Stem Cell Renewal & Neurogenesis

During normal brain development brain cells have to self-renew while producing neurons. Understanding the cellular and molecular mechanisms underlying brain cells behavior, proliferation and differentiation will be a major advance in our understanding of vertebrate brain development, regeneration, and diseases such as brain cancer and neurological conditions in humans.

Our lab is now currently investigating the different molecular mechanisms that may regulate self-renewal and differentiation in stem cell niches and developing brain.
We use state-of-art live-imaging in zebrafish and mammalian systems to follow individual cell behaviours in their native environment (see examples: movie1 and 2).

Asymmetric division and new mechanisms of self-renewal

Figure 1

During normal brain development there is a tightly controlled balance between brain growth and production of neurons. One of the processes that allows this mode of development is called asymmetric cell division and involves the generation of two distinct daughter cells (see figure 1 for example: a neuron and a progenitor) from a single cell division. Little was known about the regulation of asymmetric mode of division in vertebrates brain. By using live-imaging approach in zebrafish, we demonstrated for the first time that asymmetric inheritance of apical domain correlates with asymmetric divisions.

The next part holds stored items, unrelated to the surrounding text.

/-! ### State.setPred -/

@[simp] theorem State.setPred_status (s : State) (sl : Slot) (v : Coef) :
    (s.setPred sl v).status = s.status := by cases sl <;> rfl
@[simp] theorem State.setPred_errinfo (s : State) (sl : Slot) (v : Coef) :
    (s.setPred sl v).errinfo = s.errinfo := by cases sl <;> rfl
@[simp] theorem State.setPred_imgW (s : State) (sl : Slot) (v : Coef) :
    (s.setPred sl v).imgW = s.imgW := by cases sl <;> rfl
@[simp] theorem State.setPred_imgH (s : State) (sl : Slot) (v : Coef) :
    (s.setPred sl v).imgH = s.imgH := by cases sl <;> rfl
@[simp] theorem State.setPred_mcuX (s : State) (sl : Slot) (v : Coef) :
    (s.setPred sl v).mcuX = s.mcuX := by cases sl <;> rfl
@[simp] theorem State.setPred_mcuY (s : State) (sl : Slot) (v : Coef) :
    (s.setPred sl v).mcuY = s.mcuY := by cases sl <;> rfl
@[simp] theorem State.setPred_bitacc (s : State) (sl : Slot) (v : Coef) :
    (s.setPred sl v).bitacc = s.bitacc := by cases sl <;> rfl
@[simp] theorem State.setPred_bitidx (s : State) (sl : Slot) (v : Coef) :
    (s.setPred sl v).bitidx = s.bitidx := by cases sl <;> rfl
@[simp] theorem State.setPred_htvalid (s : State) (sl : Slot) (v : Coef) :
    (s.setPred sl v).htvalid = s.htvalid := by cases sl <;> rfl
@[simp] theorem State.setPred_cscY (s : State) (sl : Slot) (v : Coef) :
    (s.setPred sl v).cscY = s.cscY := by cases sl <;> rfl
@[simp] theorem State.setPred_cscCb (s : State) (sl : Slot) (v : Coef) :
    (s.setPred sl v).cscCb = s.cscCb := by cases sl <;> rfl
@[simp] theorem State.setPred_cscCr (s : State) (sl : Slot) (v : Coef) :
    (s.setPred sl v).cscCr = s.cscCr := by cases sl <;> rfl
@[simp] theorem State.setPred_bufS (s : State) (sl : Slot) (v : Coef) :
    (s.setPred sl v).bufS = s.bufS := by cases sl <;> rfl
@[simp] theorem State.setPred_bufF (s : State) (sl : Slot) (v : Coef) :
    (s.setPred sl v).bufF = s.bufF := by cases sl <;> rfl
@[simp] theorem State.setPred_bufQ (s : State) (sl : Slot) (v : Coef) :
    (s.setPred sl v).bufQ = s.bufQ := by cases sl <;> rfl
@[simp] theorem State.setPred_bufZ (s : State) (sl : Slot) (v : Coef) :
    (s.setPred sl v).bufZ = s.bufZ := by cases sl <;> rfl
@[simp] theorem State.setPred_bufR (s : State) (sl : Slot) (v : Coef) :
    (s.setPred sl v).bufR = s.bufR := by cases sl <;> rfl
@[simp] theorem State.setPred_ht (s : State) (sl : Slot) (v : Coef) :
    (s.setPred sl v).ht = s.ht := by cases sl <;> rfl
@[simp] theorem State.setPred_sink (s : State) (sl : Slot) (v : Coef) :
    (s.setPred sl v).sink = s.sink := by cases sl <;> rfl
@[simp] theorem State.setPred_raster (s : State) (sl : Slot) (v : Coef) :
    (s.setPred sl v).raster = s.raster := by cases sl <;> rfl
@[simp] theorem State.setPred_host (s : State) (sl : Slot) (v : Coef) :
    (s.setPred sl v).host = s.host := by cases sl <;> rfl
@[simp] theorem State.setPred_readData (s : State) (sl : Slot) (v : Coef) :
    (s.setPred sl v).readData = s.readData := by cases sl <;> rfl
@[simp] theorem State.setPred_tie (s : State) (sl : Slot) (v : Coef) :
    (s.setPred sl v).tie = s.tie := by cases sl <;> rfl
@[simp] theorem State.setPred_reads (s : State) (sl : Slot) (v : Coef) :
    (s.setPred sl v).reads = s.reads := by cases sl <;> rfl
@[simp] theorem State.setPred_uninit (s : State) (sl : Slot) (v : Coef) :
    (s.setPred sl v).uninit = s.uninit := by cases sl <;> rfl
@[simp] theorem State.setPred_params (s : State) (sl : Slot) (v : Coef) :
    (s.setPred sl v).params = s.params := by cases sl <;> rfl
theorem State.pred_setPred (s : State) (sl sl' : Slot) (v : Coef) :
    (s.setPred sl v).pred sl' = if sl = sl' then v else s.pred sl' := by
  cases sl <;> cases sl' <;> rfl

@[simp] theorem State.pred_setDone (s : State) (v : Bool) (sl : Slot) :
    (s.setDone v).pred sl = s.pred sl := by cases sl <;> rfl

@[simp] theorem State.pred_raised (s : State) (e : ErrorKind) (info : Word) (sl : Slot) :
    (s.raised e info).pred sl = s.pred sl := by cases sl <;> rfl

/-! ### State.mcuLoaded -/

@[simp] theorem State.mcuLoaded_status (s : State) (mx my : Nat) :
    (s.mcuLoaded mx my).status = s.status := rfl
@[simp] theorem State.mcuLoaded_errinfo (s : State) (mx my : Nat) :
    (s.mcuLoaded mx my).errinfo = s.errinfo := rfl
@[simp] theorem State.mcuLoaded_imgW (s : State) (mx my : Nat) :
    (s.mcuLoaded mx my).imgW = s.imgW := rfl
@[simp] theorem State.mcuLoaded_imgH (s : State) (mx my : Nat) :
    (s.mcuLoaded mx my).imgH = s.imgH := rfl
@[simp] theorem State.mcuLoaded_predY (s : State) (mx my : Nat) :
    (s.mcuLoaded mx my).predY = s.predY := rfl
@[simp] theorem State.mcuLoaded_predCb (s : State) (mx my : Nat) :
    (s.mcuLoaded mx my).predCb = s.predCb := rfl
@[simp] theorem State.mcuLoaded_predCr (s : State) (mx my : Nat) :
    (s.mcuLoaded mx my).predCr = s.predCr := rfl
@[simp] theorem State.mcuLoaded_bitacc (s : State) (mx my : Nat) :
    (s.mcuLoaded mx my).bitacc = s.bitacc := rfl
@[simp] theorem State.mcuLoaded_bitidx (s : State) (mx my : Nat) :
    (s.mcuLoaded mx my).bitidx = s.bitidx := rfl
@[simp] theorem State.mcuLoaded_htvalid (s : State) (mx my : Nat) :
    (s.mcuLoaded mx my).htvalid = s.htvalid := rfl
@[simp] theorem State.mcuLoaded_cscY (s : State) (mx my : Nat) :
    (s.mcuLoaded mx my).cscY = s.cscY := rfl
@[simp] theorem State.mcuLoaded_cscCb (s : State) (mx my : Nat) :
    (s.mcuLoaded mx my).cscCb = s.cscCb := rfl
@[simp] theorem State.mcuLoaded_cscCr (s : State) (mx my : Nat) :
    (s.mcuLoaded mx my).cscCr = s.cscCr := rfl
@[simp] theorem State.mcuLoaded_bufF (s : State) (mx my : Nat) :
    (s.mcuLoaded mx my).bufF = s.bufF := rfl
@[simp] theorem State.mcuLoaded_bufQ (s : State) (mx my : Nat) :
    (s.mcuLoaded mx my).bufQ = s.bufQ := rfl
@[simp] theorem State.mcuLoaded_bufZ (s : State) (mx my : Nat) :
    (s.mcuLoaded mx my).bufZ = s.bufZ := rfl
@[simp] theorem State.mcuLoaded_bufR (s : State) (mx my : Nat) :
    (s.mcuLoaded mx my).bufR = s.bufR := rfl
@[simp] theorem State.mcuLoaded_ht (s : State) (mx my : Nat) :
    (s.mcuLoaded mx my).ht = s.ht := rfl
@[simp] theorem State.mcuLoaded_sink (s : State) (mx my : Nat) :
    (s.mcuLoaded mx my).sink = s.sink := rfl
@[simp] theorem State.mcuLoaded_raster (s : State) (mx my : Nat) :
    (s.mcuLoaded mx my).raster = s.raster := rfl
@[simp] theorem State.mcuLoaded_host (s : State) (mx my : Nat) :
    (s.mcuLoaded mx my).host = s.host := rfl
@[simp] theorem State.mcuLoaded_readData (s : State) (mx my : Nat) :
    (s.mcuLoaded mx my).readData = s.readData := rfl
@[simp] theorem State.mcuLoaded_tie (s : State) (mx my : Nat) :
    (s.mcuLoaded mx my).tie = s.tie := rfl
@[simp] theorem State.mcuLoaded_reads (s : State) (mx my : Nat) :
    (s.mcuLoaded mx my).reads = s.reads := rfl
@[simp] theorem State.mcuLoaded_uninit (s : State) (mx my : Nat) :
    (s.mcuLoaded mx my).uninit = s.uninit := rfl
@[simp] theorem State.mcuLoaded_params (s : State) (mx my : Nat) :
    (s.mcuLoaded mx my).params = s.params := rfl

@[simp] theorem State.mcuLoaded_bufS (s : State) (mx my : Nat) :
    (s.mcuLoaded mx my).bufS = loadedSamples s mx my := by
  unfold State.mcuLoaded
  dsimp only
@[simp] theorem State.mcuLoaded_mcuX (s : State) (mx my : Nat) :
    (s.mcuLoaded mx my).mcuX = BitVec.ofNat 12 mx := rfl
@[simp] theorem State.mcuLoaded_mcuY (s : State) (mx my : Nat) :
    (s.mcuLoaded mx my).mcuY = BitVec.ofNat 12 my := rfl

/-! ### HTables -/

@[simp] theorem HTables.setTable_dcLum (h : HTables) (tab : Buf HCode) :
    h.setTable 0 tab = { h with dcLum := tab } := rfl
@[simp] theorem HTables.setTable_dcChr (h : HTables) (tab : Buf HCode) :
    h.setTable 1 tab = { h with dcChr := tab } := rfl
@[simp] theorem HTables.setTable_acLum (h : HTables) (tab : Buf HCode) :
    h.setTable 2 tab = { h with acLum := tab } := rfl
@[simp] theorem HTables.setTable_acChr (h : HTables) (tab : Buf HCode) :
    h.setTable 3 tab = { h with acChr := tab } := rfl

theorem HTables.table_setTable (h : HTables) (t u : Nat) (ht : t < 4) (hu : u < 4)
    (tab : Buf HCode) : (h.setTable t tab).table u = if u = t then tab else h.table u := by
  interval_cases t <;> interval_cases u <;> rfl

/-! ### State.inited -/

/-- INIT as one update (R261). -/
theorem State.inited_eq (s : State) :
    s.inited =
      { s with
        status := .clear, errinfo := 0, predY := 0, predCb := 0, predCr := 0, bitacc := 0
        bitidx := 7, mcuX := 0, mcuY := 0, htvalid := 0xF#4
        ht := ⟨builtTable 0, builtTable 1, builtTable 2, builtTable 3⟩ } := by
  have h : ∀ v : BitVec 4,
      (((v ||| (1#4 <<< 0)) ||| (1#4 <<< 1)) ||| (1#4 <<< 2)) ||| (1#4 <<< 3) = 0xF#4 := by decide
  simp only [State.inited, State.recovered, State.streamCleared, State.withTable,
    HTables.setTable_dcLum, HTables.setTable_dcChr, HTables.setTable_acLum,
    HTables.setTable_acChr, h]

/-! ### State.hardReset -/

/-- Hardware reset as one update of the reset state (R340). -/
theorem State.hardReset_eq (s : State) :
    s.hardReset =
      { State.reset with
        sink := s.sink, raster := s.raster, host := s.host, readData := s.readData
        tie := s.tie, reads := s.reads, uninit := s.uninit, params := s.params } := rfl

end Sys2Proof.Machine
end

The inheritance of apical domain was for a long time thought to be important for establishing and maintaining epithelial structure and was therefore predicted to be important for progenitor cell identity. However, this is not the case in zebrafish and other vertebrates systems in which inheritance of the apical Par3 domain is in fact correlated with neuronal cell fates (see Figure 2) (Alexandre et al, 2010).

Figure 2 rev

The daughter cells that lose contact with the apical surface during cell division are able to re-attach apically. We are now testing whether the regain of apical attachment could be a new mechanism of self-renewal, essential for maintaining the progenitor and stem cell populations.We also observed that basal process can be symmetrically and asymmetrically inherited during cell division (movie 1 and 2) ( Kosodo et al, 2008) and that progenitor daughter inherits the basal process during asymmetric divisions (Alexandre et al, 2010).

These new findings were only made possible by using this cutting-edge live–imaging approach in zebrafish embryos, which we showed to offer unrivalled advantages in terms of optics and for analysis of dynamic subcellular events at an individual cell level.